A simple search space:

In [ ]:
from darch.base import *
from darch.modules import *
from darch.initializers import *

conv_initers = [ kaiming2015delving_initializer_conv(1.0) ]
aff_initers = [ invsqrt_size_gaussian_initializer_affine( np.sqrt(2.0) )]

b_search = Concat([
                Conv2D([32, 48, 64, 96, 128], [1, 3, 5], [1], ["SAME"], conv_initers), 
                ReLU(),
                MaxPooling2D([2], [2], ["SAME"]),
                Conv2D([32, 48, 64, 96, 128], [1, 3, 5], [1], ["SAME"], conv_initers), 
                ReLU(),
                MaxPooling2D([2], [2], ["SAME"]),
                Affine([256, 512, 1024], aff_initers),
                ReLU(),
                Dropout([0.25, 0.5, 0.75]),
                Affine([nclasses], aff_initers) 
           ])

A complex search space:

In [ ]:
from darch.base import *
from darch.modules import *
from darch.initializers import *

# the initializers for the parameters (with different gains).
gains = [0.1, 1.0]
conv_initers = [ kaiming2015delving_initializer_conv( g ) for g in gains]
aff_initers = [ xavier_initializer_affine( g ) for g in gains]

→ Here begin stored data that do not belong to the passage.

-- ==== Sys2Proof/Machine/Tier.lean ====
section
/-! DEFINITION. Leases, peers, the tier engine, Keep arbitration, patrol scrub and row repair (chapter 11), and the
messages between devices (R345, R346). -/

namespace Sys2Proof.Machine

/-- A management reply, kept with its SEQ for a repeated request (R408, R410). A link that has ended gets none. -/
def mgmtReply (s : State) (link op status seq : Nat) (body : List Byte) : State :=
  match tget s.lantern.links link with
  | none => s
  | some l =>
    let l' := { l with seq := seq, cache := (op, status, body) }
    emitOut { s with lantern := { s.lantern with links := tset s.lantern.links link l' } } (.mgmt link op status seq body)

/-! ### The lend region -/

/-- Granules of the lend region over all Keeps (R271, R275). -/
def lendTotal (s : State) : Nat := 32 * lendGranules s

/-- The free runs of granules below `total`, given the runs in use in ascending order. -/
def freeRuns (total : Nat) : Nat → List (Nat × Nat) → List (Nat × Nat)
  | pos, [] => if pos < total then [(pos, total - pos)] else []
  | pos, (a, n) :: r => (if pos < a then [(pos, a - pos)] else []) ++ freeRuns total (max pos (a + n)) r

/-- The first `k` granules of a list of runs. -/
def takeRuns : Nat → List (Nat × Nat) → List (Nat × Nat)
  | _, [] => []
  | k, (a, n) :: r => if k = 0 then [] else if k ≤ n then [(a, k)] else (a, n) :: takeRuns (k - n) r

/-- Granules in a list of runs. -/
def runsLen (l : List (Nat × Nat)) : Nat := sumBy (·.2) l

/-- Granules lent to all borrowers (TIER_LENT). -/
def lentGranules (s : State) : Nat := sumBy (fun l => runsLen l.pieces) s.tier.lent

/-- The lowest free granules of the lend region, whole or not at all (R275). -/
def freeLend (s : State) (k : Nat) : Option (List (Nat × Nat)) :=
  let used := sortBy (fun a b : Nat × Nat => decide (a.1 ≤ b.1)) (s.tier.lent.flatMap (·.pieces))
  let l := takeRuns k (freeRuns (lendTotal s) 0 used)
  if runsLen l = k then some l else none

/-- Granule of the lend region that granule `g` of a lease is. -/
def pieceAt : List (Nat × Nat) → Nat → Option Nat
  | [], _ => none
  | (a, n) :: r, g => if g < n then some (a + g) else pieceAt r (g - n)

/-- Lend-region byte behind a lease offset. -/
def Lent.byteAt (l : Lent) (off : Nat) : Option Nat := (pieceAt l.pieces (off / 2048)).map (fun g => 2048 * g + off % 2048)

/-- A lease granted to a neighbour, by its wire number. -/
def lentOf (s : State) (l : LeaseId) : Option Lent :=
  s.tier.lent.find? (fun x => decide (x.neighbour = l.neighbour) && decide (x.wire = l.lease))

/-- A session with the neighbour carries its LEASE messages (R327, R335). -/
def leaseHeard (s : State) (l : LeaseId) : Bool :=
  match neighbourEndpoint s l.neighbour with
  | some e => epDevice s e && (neighbourSession s l.neighbour false).isSome
  | none => false

/-- LEASE_REQUEST: the lender grants the lease whole or denies it (R275, R346). -/
def execLeaseRequest (l : LeaseId) (granules mbps : Nat) (s : State) : Res :=
  if leaseHeard s l = false then .next s
  else
    let deny := sendLease s l.neighbour false 3 l.lease 0 0 []
    let lentMbps := sumBy (·.mbps) s.tier.lent
    if !serving s ∨ granules = 0 ∨ fld s .tier 0x20 32 16 < lentMbps + mbps ∨ (lentOf s l).isSome then .next deny
    else
      match freeLend s granules with
      | none => .next deny
      | some p =>
        let s := { s with tier := { s.tier with
          lent := s.tier.lent ++ [{ neighbour := l.neighbour, wire := l.lease, pieces := p, mbps := mbps }] } }
        .next (sendLease s l.neighbour false 2 l.lease granules mbps [])

/-- LEASE_RELEASE: the lease ends and its granules are overwritten (R275, R276). -/
def execLeaseRelease (l : LeaseId) (s : State) : Res :=
  if leaseHeard s l = false then .next s
  else
    match lentOf s l with
    | none => .next s
    | some x =>
      .next { s with tier := { s.tier with
        lent := s.tier.lent.filter (fun y => decide (y ≠ x)), lendMem := zeroPieces s.tier.lendMem x.pieces } }

/-- Bytes of a lease, where every one lies in it. -/
def Lent.keys (x : Lent) (off n : Nat) : Option (List Nat) := (List.range n).mapM (fun i => x.byteAt (off + i))

/-- The data behind a READ: a lease offset, or with bit 63 set an address that this device's home map of the same context
resolves to a Keep (R276, R277, R346). -/
def leaseBytes (s : State) (l : LeaseId) (addr : Nat) (ctx n : Nat) : Option (List Byte) :=
  if addr < 2 ^ 63 then
    (lentOf s l).bind (fun x => (x.keys addr n).map (fun ks => ks.map (memByte s.tier.lendMem)))
  else
    let a := addr - 2 ^ 63
    let here (g : Nat) : Bool := match serveAt s ctx false false g with
      | .keep _ => true
      | _ => false
    if serving s ∧ ctxConf s ctx = false ∧ (granulesFrom a n).all here ∧ a + n ≤ 2 ^ 63 ∧ badAt s ctx a n = false then
      some (t1Read s ctx a n)
    else none

/-- LEASE_READ: the lender answers with DATA, or FAIL (R346); feature rows with due deltas are settled first (R209). -/
def execLeaseRead (l : LeaseId) (addr : Word) (ctx bytes : Nat) (s : State) : Res :=
  if 16 ≤ ctx then malformed "context"
  else if leaseHeard s l = false then .next s
  else
    let s := if 2 ^ 63 ≤ addr.toNat then settleBytes s ctx (addr.toNat - 2 ^ 63) bytes else s
    match leaseBytes s l addr.toNat ctx bytes with
    | some d => .next (sendLease s l.neighbour false 8 l.lease addr.toNat (ctx + bytes * 16) d)
    | none => .next (sendLease s l.neighbour false 10 l.lease addr.toNat 0 [])

/-- LEASE_WRITE: the lender stores the bytes at the lease offset, or answers FAIL (R346). -/
def execLeaseWrite (l : LeaseId) (addr : Nat) (bytes : List Byte) (s : State) : Res :=
  if leaseHeard s l = false then .next s
  else
    match (lentOf s l).bind (fun x => x.keys addr bytes.length) with
    | some ks =>
      .next { s with tier := { s.tier with lendMem := (ks.zip bytes).foldl (fun m p => memPut m p.1 p.2) s.tier.lendMem } }
    | none => .next (sendLease s l.neighbour false 10 l.lease addr 0 [])

/-! ### Leases held -/

/-- The lowest lease number, 0 to 15, neither held nor asked for. -/
def freeLease (s : State) : Option Nat :=
  leastBelow (fun j => (tget s.tier.leases j).isNone && s.tier.asked.all (fun a => decide (a.2.2.2 ≠ j))) 16

/-- A lease this device holds, by its neighbour and wire number. -/
def leaseOf (s : State) (l : LeaseId) : Option (Nat × Lease) :=
  s.tier.leases.find? (fun p => decide (p.2.neighbour = l.neighbour) && decide (p.2.wire = l.lease))

/-- The lease can take granules: neither recalled nor ended. -/
def Lease.active (x : Lease) : Bool := x.notice.isNone && !x.ended

/-- The answer to the management order that waits names this lease (R412). -/
def askedFor (s : State) (l : LeaseId) : Option (Nat × Nat) :=
  (s.tier.asked.find? (fun a => decide (a.2.2 = (l.neighbour, l.lease)))).map (fun a => (a.1, a.2.1))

# define some auxiliary modules (which represent some auxiliary spaces).
def InnerModule_fn(filter_ns, filter_ls, keep_ps, stride=1):
    return Concat([
                Conv2D(filter_ns, filter_ls, [stride], ["SAME"], conv_initers),
                MaybeSwap_fn( ReLU(), BatchNormalization() ),
                Optional_fn( Dropout(keep_ps) )
            ])

def Module_fn(filter_ns, filter_ls, keep_ps, repeat_ns):
    return RepeatTied(
                Or([
                    InnerModule_fn(filter_ns, filter_ls, keep_ps),
                    Residual( InnerModule_fn(filter_ns, filter_ls, keep_ps) )
                ]), 
            repeat_ns)

# the composite search space.
b_search = Concat([
                InnerModule_fn([48, 64, 80, 96, 112, 128], [3, 5, 7], [0.5, 0.9], stride=2),
                Module_fn([48, 64, 80, 96, 112, 128], [3, 5], [0.5, 0.9], [1, 2, 4, 8, 16, 32]),
                InnerModule_fn([48, 64, 80, 96, 112, 128], [3, 5, 7], [0.5, 0.9], stride=2),
                Module_fn([96, 128, 160, 192, 224, 256], [3, 5], [0.5, 0.9], [1, 2, 4, 8, 16, 32]),
                Affine([nclasses], aff_initers)
            ])

Instantiating the searcher

The definition of the search space only tells us the set of models that we will be considering, but it does not determine how the search space is going to be explored. This is the role of the model search algorithm.

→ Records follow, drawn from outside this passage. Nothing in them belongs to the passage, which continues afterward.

/-- Length of an operator's parameter block, and which of DST, SRC0, SRC1 it must name (R110, R111). -/
def opForm : Nat → Option (Nat × Bool × Bool × Bool)
  | 0x01 => some (32, true, true, true)
  | 0x02 => some (16, true, true, false)
  | 0x03 => some (4, false, true, false)
  | 0x04 => some (8, true, true, false)
  | 0x05 => some (8, true, true, false)
  | 0x06 => some (32, true, true, false)
  | 0x07 => some (16, true, true, false)
  | 0x08 => some (32, false, true, false)
  | 0x09 => some (1, false, false, false)
  | 0x0A => some (1, false, false, false)
  | 0x0B => some (7, false, true, false)
  | 0x0C => some (10, false, true, true)
  | 0x0D => some (4, false, false, false)
  | 0x0E => some (0, false, false, false)
  | 0x0F => some (10, false, true, false)
  | 0x10 => some (4, false, true, false)
  | _ => none

/-- SUB is one that the operator has; 0 where it has none (R110, R111, R113, R193). -/
def subOk (op sub : Nat) : Bool :=
  match op with
  | 0x01 => decide (sub ≤ 1)
  | 0x04 => decide (sub ≤ 11)
  | 0x05 => decide (sub ≤ 2)
  | 0x08 => decide (sub ≤ 2)
  | 0x0F => decide (sub ≤ 3)
  | _ => decide (sub = 0)

/-- Elements that a buffer holds at a format's width. -/
def bufElems (g : ProgramRec) (b fmt : Nat) : Nat := progBuf g b * 8 / max 1 (fmtWidth fmt)

/-- Source operands of a VEC sub-code. -/
def vecSources (sub : Nat) : Nat := if sub = 3 then 3 else if sub ≤ 5 then 2 else 1

/-- A format of R76 that CONVERT takes: any but BIN (R77). -/
def convFmt (f : Nat) : Bool := f != 9 && fmtWidth f != 0

/-- The widest format that a buffer holds E elements of: a record of CONVERT names no target (log entry 16). -/
def targetWidth (bytes e : Nat) : Nat := ([32, 16, 8, 4].find? (fun w => decide (elemBytes w e ≤ bytes))).getD 0

/-- `n` bytes from the start of a buffer lie in it (log entry 79). -/
def holds (g : ProgramRec) (b n : Nat) : Bool := decide (n ≤ progBuf g b)

/-- VEC and REDUCE: formats by operation (R79, R106, R111), and every operand in its buffer. -/
def vecOk (g : ProgramRec) (x : OpRec) : Bool :=
  let fmt := fieldLE x.params 0 1
  let n := elemBytes (fmtWidth fmt) (fieldLE x.params 4 4)
  if x.op = 0x05 then coreFmt fmt && holds g x.src0 n
  else
    (if x.sub = 6 then convFmt fmt && decide (0 < targetWidth (progBuf g x.dst) (fieldLE x.params 4 4))
     else (if x.sub ≤ 5 then coreFmt fmt else coreFloat fmt) && holds g x.dst n) &&
    ([x.src0, x.src1, x.src2].take (vecSources x.sub)).all (fun b => decide (b < g.bufs.length) && holds g b n)

/-- The parameters of one operator record obey its rules (R85, R87, R111, R113, R114, R145, R152, R193). -/
def paramsOk (s : State) (g : ProgramRec) (x : OpRec) : Bool :=
  let p := x.params
  match x.op with
  | 0x01 =>
    let q := matmulParams p
    let n := passBytes q
    matmulOk q && holds g x.src0 n.1 && holds g x.src1 n.2 &&
      holds g x.dst (elemBytes (fmtWidth q.outFmt) (q.problems * q.m * q.n)) &&
      (!(q.skip || decide (2 ≤ q.scaleMode)) || decide (x.src2 < g.bufs.length))
  | 0x02 =>
    let q := quantParams p (bufElems g x.src0 (fieldLE p 0 1))
    quantOk q && holds g x.dst (elemBytes (fmtWidth q.outFmt) q.elems)
  | 0x03 => decide (fieldLE p 0 2 + fieldLE p 2 2 ≤ 4096) && holds g x.src0 (4 * fieldLE p 2 2)
  | 0x04 | 0x05 => vecOk g x
  | 0x06 =>
    let q := selectParams p
    let w := keyWidth q.keyType / 8
    selectOk q && decide (fieldLE p 2 1 ≤ 1) && decide (x.src2 = 0xFF) && decide (64 + 16 * q.k ≤ progBuf g x.dst) &&
      decide (w * q.e ≤ progBuf g x.src0) && (!q.explicit || decide (8 * q.e ≤ progBuf g x.src1))
  | 0x07 =>
    let q := mergeParams p
    mergeOk q && decide (x.src1 = 0xFF) && decide (x.src2 = 0xFF) && holds g x.src0 (q.lists * q.stride) &&
      holds g x.dst (64 + 16 * q.kOut)
  | 0x08 =>
    let q := gatherParams p
    let t := ftabOf s q.table
    gatherOk q (decide (x.sub = 0)) (decide (x.sub = 1)) && decide (fieldLE p 2 1 ≤ 1) &&
      (decide (x.sub = 0) || decide (fieldLE p 16 4 = 0)) && decide (t.cls ≠ 0) &&
      (decide (x.sub ≠ 1) || (decide (t.cls = 2) && epsOk t.adagrad q.eps))
  | 0x0D => decide (1 ≤ fieldLE p 0 4) && decide (fieldLE p 0 4 ≤ 2 ^ 24)
  | 0x0B => holds g x.src0 (fieldLE p 0 4)
  | 0x0C => holds g x.src0 (fieldLE p 2 4 * fieldLE p 6 4) && holds g x.src1 (4 * fieldLE p 6 4) &&
      decide (((g.bufs[x.src2]?).map (·.kind)) = some 1)
  | 0x0F => decide (fieldLE p 1 1 ≤ 1) && decide (fmtWidth (fieldLE p 0 1) ≠ 0)
  | 0x10 => holds g x.src0 (fieldLE p 0 4)
  | _ => true

/-- A buffer number names a buffer of the program, or none where none is needed. -/
def bufNamed (g : ProgramRec) (needed : Bool) (b : Nat) : Bool := decide (b < g.bufs.length) || (!needed && decide (b = 0xFF))

/-- One operator record is valid by itself (R110, R111). -/
def opOk (s : State) (g : ProgramRec) (x : OpRec) : Bool :=
  match opForm x.op with
  | none => false
  | some (n, d, a, b) =>
    decide (x.params.length = n) && subOk x.op x.sub && bufNamed g d x.dst && bufNamed g a x.src0 && bufNamed g b x.src1 &&
      bufNamed g false x.src2 && paramsOk s g x

/-- LOOPs close, nest to a depth of at most 4, and repeat at most 2^24 records in all, and an EXIT_IF with SCOPE 0 has a LOOP
to leave (R113): the open LOOPs' TRIPs, innermost first, and the records counted so far. -/
def loopsOk : List Nat → Nat → List OpRec → Bool
  | open_, n, [] => decide (open_ = []) && decide (n ≤ 2 ^ 24)
  | open_, n, x :: r =>
    let n' := n + open_.foldl (· * ·) 1
    if x.op = 0x0D then decide (open_.length < 4) && loopsOk (fieldLE x.params 0 4 :: open_) n' r
    else if x.op = 0x0E then
      match open_ with
      | [] => false
      | _ :: o => loopsOk o n' r
    else !(decide (x.op = 0x0F ∧ fieldLE x.params 1 1 = 0 ∧ open_ = [])) && loopsOk open_ n' r

/-- A program record is valid by itself (R108, R109, R111, R113, R115). -/
def programOk (s : State) (g : ProgramRec) : Bool :=
  decide (1 ≤ g.ops.length) && decide (g.ops.length ≤ 65535) && decide (1 ≤ g.bufs.length) && decide (g.bufs.length ≤ 64) &&
  decide (g.vregPersist ≤ 8) && g.ops.all (opOk s g) && loopsOk [] 0 g.ops

/-! ### A program in its stage -/

/-- Stream records of a stage (R58). -/
def stageStreams (i : Image) (p j : Nat) : List StreamRec :=
  i.streams.filter (fun r => decide (r.pipeline = p) && decide (r.stage = j))

/-- Stream of a stage by index: the first of several records (log entry 94). -/
def stageStream (i : Image) (p j idx : Nat) : Option StreamDesc :=
  ((stageStreams i p j).find? (fun r => decide (r.index = idx))).map (·.desc)

/-- Buffers of a program that obey R109 in a stage: sizes, the sum for an INPUT buffer over every slot's routes, and the whole
of the space. -/
def buffersOk (s : State) (g : ProgramRec) (p j : Nat) (slots : List Nat) : Bool :=
  let inputOk (b : BufRec) (slot : Nat) : Bool :=
    decide (b.bytes = sumBy (fun r => r.2.credits * r.2.creditBytes * producers s r.2) (routesInto s p j slot b.channel))
  let one (b : BufRec) : Bool := decide (b.kind ≤ 3) && decide (b.bytes % 256 = 0) &&
    (if b.kind = 2 then decide (b.channel < 16) && slots.all (inputOk b) else decide (b.channel = 0))
  g.bufs.all one &&
    decide (sumBy (fun b => if b.kind = 1 then 2 * b.bytes else b.bytes) g.bufs + 1024 * fld s .tier 0x10 0 12 ≤ 3072 * 1024)

/-- GRANT_MBPS is a guaranteed rate of T1 streams of Bound stages, and 0 elsewhere (R126, R193). -/
def grantOk (bound guaranteed : Bool) (grant : Nat) : Bool := (bound && guaranteed) || decide (grant = 0)

/-- A stream descriptor's fields are in range (R126, R127), and a task writes neither T2 nor T3 (R128). -/
def descOk (g : ProgramRec) (bound : Bool) (d : StreamDesc) : Bool :=
  (decide (d.kind = 1) || decide (d.kind = 2)) && decide (d.farTier ≤ 3) && !(d.write && decide (2 ≤ d.farTier)) &&
  decide (d.sramBuf < g.bufs.length) && grantOk bound (decide (d.farTier = 1)) d.grantMbps &&
  (if d.farTier ≤ 1 then decide (d.landFrames = 0)
   else decide (1 ≤ d.landFrames) && decide (d.landFrames ≤ 8) && decide (((g.bufs[d.sramBuf]?).map (·.kind)) = some 3)) &&
  (if d.kind = 1 then decide (d.indexBuf < g.bufs.length) && decide (1 ≤ d.rowBytes) && decide (d.rowBytes ≤ 2 ^ 20)
   else decide (1 ≤ d.dimNum) && decide (d.dimNum ≤ 5) && decide (d.elemLog2 ≤ 12) &&
     d.dims.all (fun q => decide (1 ≤ q.1)) && (d.dims.drop d.dimNum).all (fun q => decide (q = (1, 0))) &&
     !(d.weight && (d.write || decide (d.farTier ≠ 1))))

/-- Buffers that an operator record names. -/
def opBufs (x : OpRec) : List Nat := [x.dst, x.src0, x.src1, x.src2].filter (fun b => decide (b ≠ 0xFF))

/-- A stream's buffers: those it reads or writes on the SRAM side, and its index list (R126, R127). -/
def streamBufs (d : StreamDesc) : List Nat := d.sramBuf :: (if d.kind = 1 then [d.indexBuf] else [])

/-- A stream writes its SRAM buffer: a read does, and a T0 stream has both ends there (R125). -/
def writesBuf (d : StreamDesc) : Bool := !d.write || decide (d.farTier = 0)

/-- What the text of a program has done with streams so far (R128): those that may still run, those started, the landings on
their way, and, for each open LOOP, those that may run where an EXIT_IF leaves it. -/
structure StreamText where
  live : List (Nat × StreamDesc)
  started : List Nat
  landing : List StreamDesc
  exits : List (List (Nat × StreamDesc))

/-- Buffers that streams of the text may be writing. -/
def StreamText.held (w : StreamText) : List Nat := (w.live.filter (fun q => writesBuf q.2)).map (·.2.sramBuf)

/-- One record's breach of R128, or what follows it. A landing is usable from frame n + λ, in a stage that is still running
then: `steps` is the stage's DURATION (log entry 79). -/
def streamOp (i : Image) (g : ProgramRec) (p j steps : Nat) (bound : Bool) (w : StreamText) (x : OpRec) : Option StreamText :=
  let idx := fieldLE x.params 0 1
  if x.op = 0x09 then
    match stageStream i p j idx with
    | none => none
    | some d =>
      let busy := w.live.any (fun q => decide (q.1 = idx)) || (streamBufs d).any (fun b => w.held.contains b) ||
        w.landing.any (fun q => (streamBufs d).contains q.sramBuf &&
          (decide (steps ≤ q.landFrames) || (writesBuf d && decide (d.sramBuf = q.sramBuf))))
      if descOk g bound d = false ∨ busy then none
      else if d.landFrames = 0 then some { w with live := (idx, d) :: w.live, started := idx :: w.started }
      else some { w with started := idx :: w.started, landing := d :: w.landing }
  else if x.op = 0x0A then
    if w.started.contains idx then some { w with live := w.live.filter (fun q => decide (q.1 ≠ idx)) } else none
  else if x.op = 0x0D then some { w with exits := [] :: w.exits }
  else if x.op = 0x0E then
    match w.exits with
    | [] => none
    | e :: es => some { w with live := w.live ++ e.filter (fun q => !w.live.any (fun r => decide (r.1 = q.1))), exits := es }
  else if (opBufs x).any (fun b => w.held.contains b || w.landing.any (fun q => decide (q.sramBuf = b) && decide (steps ≤ q.landFrames))) then
    none
  else if x.op = 0x0F ∧ fieldLE x.params 1 1 = 0 then
    match w.exits with
    | [] => none
    | e :: es => some { w with exits := (e ++ w.live) :: es }
  else some w

/-- The records as they run, a LOOP's body twice where it repeats: what a second repetition adds, a third adds too. The
open LOOPs, each with its TRIP and the records before it, and the records so far are held in reverse. -/
def unrolled : List (Nat × List OpRec) → List OpRec → List OpRec → List OpRec
  | _, acc, [] => acc.reverse
  | open_, acc, x :: r =>
    if x.op = 0x0D then unrolled ((fieldLE x.params 0 4, x :: acc) :: open_) [] r
    else if x.op = 0x0E then
      match open_ with
      | [] => unrolled [] (x :: acc) r
      | (trip, before) :: o => unrolled o (x :: (if trip = 1 then acc else acc ++ acc) ++ before) r
    else unrolled open_ (x :: acc) r

/-- The streams of a program obey R128. -/
def streamsOk (i : Image) (g : ProgramRec) (p j steps : Nat) (bound : Bool) : Bool :=
  ((unrolled [] [] g.ops).foldl (fun w x => w.bind (streamOp i g p j steps bound · x))
    (some { live := [], started := [], landing := [], exits := [] })).isSome

/-- Route that a SEND or ROUTE_ROWS names, of this stage (R57, R116). -/
def sendRoute (i : Image) (p j n : Nat) : Option RouteRec :=
  match i.routes[n]? with
  | some r => if r.srcPipeline = p ∧ r.srcStage = j then some r else none
  | none => none

/-- SENDs fit their routes' credits and name ranks that exist (R114, R116). -/
def sendOk (s : State) (i : Image) (p j : Nat) (x : OpRec) : Bool :=
  if x.op = 0x0B then
    match sendRoute i p j (fieldLE x.params 4 2) with
    | some r => decide (fieldLE x.params 0 4 ≤ r.creditBytes) &&
        decide (fieldLE x.params 6 1 < max 1 (tilesPerSlot s r.dstPipeline r.dstStage))
    | none => false
  else if x.op = 0x0C then
    (sendRoute i p j (fieldLE x.params 0 2)).any (fun r => decide (fieldLE x.params 2 4 + 8 ≤ r.creditBytes))
  else true

/-- A program obeys the rules that its stage brings (R116, R128, R193). -/
def programFits (s : State) (i : Image) (g : ProgramRec) (p j : Nat) : Bool :=
  let bound := (pipeOf s p).any (fun q => decide (q.cls = 0))
  g.ops.all (fun x => sendOk s i p j x &&
      (decide (x.op ≠ 0x08) || grantOk bound (decide (x.sub = 0)) (fieldLE x.params 16 4))) &&
    streamsOk i g p j (((stageOf s p j).map (·.duration)).getD 1) bound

For this example, we will use a simple random searcher. Other model search algorithms are defined in darch/searchers.py. In our paper, we describe different model search algorithms and present experimental results.

In [ ]:
import darch.searchers as srch

searcher = srch.RandomSearcher(b_search, in_d)

Instantiating the evaluator

The model evaluation algorithm determines how each of the different models in the search space is going to be evaluated.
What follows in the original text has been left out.